Del motivo per il quale oggi stanno qui ti dico tra un minuto, prima ti voglio dire di non perderti Incartata, Residenza Rurale, e di Jepis Bottega, perché da lì puoi scoprire un bel po’ di cose sul daimon, il codice dell’anima, la streppegna di Bosconauta e Jepis, che se fosse stato ancora da queste parti papà avrebbe detto che «chiste so’ guagliune ca so’ nate viecchie», nel senso del pensiero, della saggezza, della responsabilità, della capacità di esplorare il futuro, perché aveva ragione Eliot amico mio, «i vecchi dovrebbero essere esploratori», e loro due questo sono.
Guarda, dato che non la posso fare troppo lunga perché altrimenti tu dici che faccio le preferenze, ti metto i titoli di alcune delle cose che hanno combinato fin qui questi due cumpari, da soli, assieme, assieme ad altre belle cape come le loro: Camp di Grano; Un asino all’università di Salerno; Cumparete; Comunità del cibo Slow Food Grano di Caselle; Rivoluzione dell’aria e del fuoco.
Ecco, potrei stare qui fino a domani, e invece vengo al punto.
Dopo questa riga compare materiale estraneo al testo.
def execDoorbellPoll (stores : List HostStore) (s : State) : Answer :=
  .next (let s := hostStores stores s
    if portUp s && !readsOnTicks s then readAllDoorbells s else s)

/-- RING_NUDGE: a write that covers offset 0 of the nudge page, of any length (R68, R525). -/
def execRingNudge (fn offset size : Nat) (stores : List HostStore) (s : State) : Answer :=
  .next (let s := hostStores stores s
    if offset = 0 ∧ size ≠ 0 ∧ fnUp s fn = true ∧ portUp s = true then readDoorbells fn s else s)

/-! ### Intake (R71, R78, R79) -/

/-- Descriptors that a ring may take now. -/
def intakeRoom (s : State) (fn : Nat) (r : Ring) : Nat :=
  match ringAt s fn r.pair with
  | none => 0
  | some c =>
    let used := diff32 r.accepted c.hostIndex
    let open_ := (s.cmds.filter (fun x => match x.src with | .ring _ _ _ => true | .mgt _ => false)).length
    min (diff32 r.hostIndex r.accepted) (min (r.size - used) (16384 - open_))

/-- Descriptors accepted one by one, up to one that the host cannot give yet. -/
def acceptMany (fn n : Nat) : (k : Nat) → State → State
  | 0, s => s
  | k + 1, s =>
    match ringAt s fn n with
    | none => s
    | some r =>
      let a := r.base + r.accepted % r.size * 64
      if hostUnread s a 64 then s
      else
        let s := acceptDesc (.ring fn n r.accepted) (hostBytes s a 64) 0 s
        acceptMany fn n k (updRing fn n (fun x => { x with accepted := (x.accepted + 1) % 2 ^ 32 }) s)

/-- The next ring of the intake order with something to take. -/
def intakeNext (s : State) : Option (Nat × Nat × Nat) :=
  (List.range 17).findSome? (fun fn =>
    if (fnOf s fn).walking then none
    else (fnOf s fn).rings.findSome? (fun e =>
      if e.2.type = 1 ∧ e.2.phase = 1 ∧ intakeRoom s fn e.2 ≠ 0
          ∧ hostUnread s (e.2.base + e.2.accepted % e.2.size * 64) 64 = false then
        some (fn, e.1, intakeRoom s fn e.2) else none))

/-- DESCRIPTOR_INTAKE: the next ring's descriptors, as far as R71 allows, and ACCEPTED published. -/
def execDescriptorIntake (stores : List HostStore) (s : State) : Answer :=
  .next (let s := hostStores stores s
    if !portUp s then s
    else
      match intakeNext s with
      | none => s
      | some (fn, n, k) => publish fn n (acceptMany fn n k s))

/-! ### Completion records (R80, R81) -/

/-- One record written to a completion ring (R70, R80). -/
def writeCompletion (fn cn index tag status opcode detail result time : Nat) (s : State) : State :=
  match ringAt s fn cn with
  | none => s
  | some c =>
    let s := hostWrite (c.base + index % c.size * 32)
      (completionBytes index tag status (phaseBit c.log2 index) opcode detail result time) s
    recordSignal fn cn (updRing fn cn (fun x => { x with completed := (index + 1) % 2 ^ 32 }) s)
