-- ==== Sys2Proof/Certificates/Slice0/Obligations.lean ====
section
/-! DEFINITION. The statements for the provers. -/
section
open Sys2Proof Sys2Proof.Machine

/-- Herd-control messages: what is discarded is counted and has no other effect; a repeated SEQ has none at all
(02_herd_time_and_frames.md). Where a clause rests on the model's own choice, that is log entry 46. -/
def Obligations.HerdMessageDiscarded : Prop :=
  ∀ (s : State) (m : HerdMsg) (i : Instr) (t : Nat),
    (i, t) ∈ [(Instr.sync m, 1), (.delayReq m, 2), (.delayResp m, 3), (.slipReq m, 4), (.slip m, 5), (.takeover m, 6), (.frameChange m, 7),
        (.join m, 8), (.joinAck m, 9)] →
    (m.type = 0 ∨ 9 < m.type → exec i s = .next (bump 1 22 0 1 s)) ∧
    (m.type = t → powerRuns s = true → s.boot.mode ≠ .off →
      (m.version ≠ 1 ∨ 16384 ≤ m.srcDev ∨ bodyClean m = false ∨ (m.epoch < s.herd.epoch ∧ ¬(t = 8 ∧ s.herd.isMaster = true)) →
        exec i s = .next (bump 1 22 0 1 s)) ∧
      (seqTyped t = true → (s.herd.isMaster = true → m.epoch ≤ s.herd.epoch) →
        (s.herd.seqIn.find? (fun e => e.1 == (t, m.srcDev, m.epoch))).map (·.2) = some m.seq →
        exec i s = .next s ∨ exec i s = .next (bump 1 22 0 1 s)))

/-- SYNC: the master followed, the servo, the schedule and the delay exchange; or a herd-time fault
(02_herd_time_and_frames.md). Where a clause rests on the model's own choice, those are log entries 30, 46, 47 and 66. -/
def Obligations.SyncRow : Prop :=
  ∀ (s : State) (m : HerdMsg) (w : State), receive 1 m s = (true, w) →
    (w.herd.isMaster = true → exec (.sync m) s = .next w) ∧
    (∀ first fresh v y, w.herd.isMaster = false → first = !w.herd.heard →
      fresh = (first || decide (w.herd.epoch < m.epoch) || w.herd.masterDev == devOf w) →
      v = (if fresh then adoptMaster m.srcDev m.epoch w else w) →
      (v.herd.masterDev ≠ m.srcDev → exec (.sync m) s = .next v) ∧
      (v.herd.masterDev = m.srcDev →
        y = updHerd (fun h => { h with heard := true, lastOrigin := m.originTs, interval := msgField m 57 1,
                                       deputyDev := msgField m 58 2, isDeputy := msgField m 58 2 == devOf v }) (beginInterval v) →
        ∀ x, x = (if y.herd.locked = false ∧ y.herd.steppedSync = false
          then updHerd (fun h => { h with steppedSync := true, lockRun := 0 }) (stepTo (msgSent m) y) else y) →
        (∀ theta z, servo (msgSent m) (time256 x) x = (some theta, z) → exec (.sync m) s = .next (herdTimeFault theta z)) ∧
        (∀ z, servo (msgSent m) (time256 x) x = (none, z) → exec (.sync m) s = .next (joinWhenLocked (sweep (delayAfterSync
          (msgSent m) (time256 x) (updHerd (fun h => { h with lastT1 := msgSent m, lastT2 := time256 x })
            (takeSchedule m first fresh z))))))))

/-- DELAY_REQ is answered with the receive time; DELAY_RESP gives one path sample and, at first, the second step of the
counter (02_herd_time_and_frames.md). Where a clause rests on the model's own choice, those are log entries 46 and 47. -/
def Obligations.DelayRows : Prop :=
  ∀ (s : State) (m : HerdMsg) (w : State),
    (∀ x, receive 2 m s = (true, w) →
      x = (if w.herd.isMaster then updHerd (fun h => { h with
          pathDelay := tabSet h.pathDelay m.srcDev (wholeNs (time256 w - msgSent m)),
          bcastNs := if m.srcDev = h.deputyDev then some (msgField m 24 4) else h.bcastNs }) w else w) →
      exec (.delayReq m) s =
        .next (sendHerd m.srcDev 3 (natLe 8 x.herd.time ++ natLe 4 (subNs x) ++ natLe 4 m.seq) x)) ∧
    (receive 3 m s = (true, w) → (∀ p, tabGet w.herd.delayOut m.srcDev = some p → p.1 ≠ msgField m 36 4) →
      exec (.delayResp m) s = .next w) ∧
    (∀ t3 a b t4 v, receive 3 m s = (true, w) → tabGet w.herd.delayOut m.srcDev = some (msgField m 36 4, t3, a, b) →
      t4 = ((msgField m 24 8 * 256 : Nat) + signedOf 32 (msgField m 32 4) : Int) →
      v = updHerd (fun h => { h with delayOut := tabDel h.delayOut m.srcDev }) w →
      (m.srcDev = w.herd.masterDev → w.herd.isMaster = false →
        exec (.delayResp m) s = .next (takeSample (((b - a) + (t4 - t3)) / 2) v)) ∧
      ((m.srcDev ≠ w.herd.masterDev ∨ w.herd.isMaster = true) → exec (.delayResp m) s = .next (updHerd (fun h => { h with
        pathDelay := tabSet h.pathDelay m.srcDev (wholeNs (((t4 - t3) + (time256 w - msgSent m)) / 2)) }) v)))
È l’autunno del 2011, Bosconauta è a Caselle in Pittari con Jepis per un’escursione bucolica, a un certo punto decidono di impersonare uno il Bosco e l’altro il Grano e danno origine alla conversazione che puoi leggere qui nell’edizione originaria. In seguito i due cumpari hanno cambiato il titolo, l’hanno chiamata «Fratello Bosco, Fratello Grano», anche a me è piaciuto di più e così ho deciso si utilizzare questo. Buona lettura. Io torno domani.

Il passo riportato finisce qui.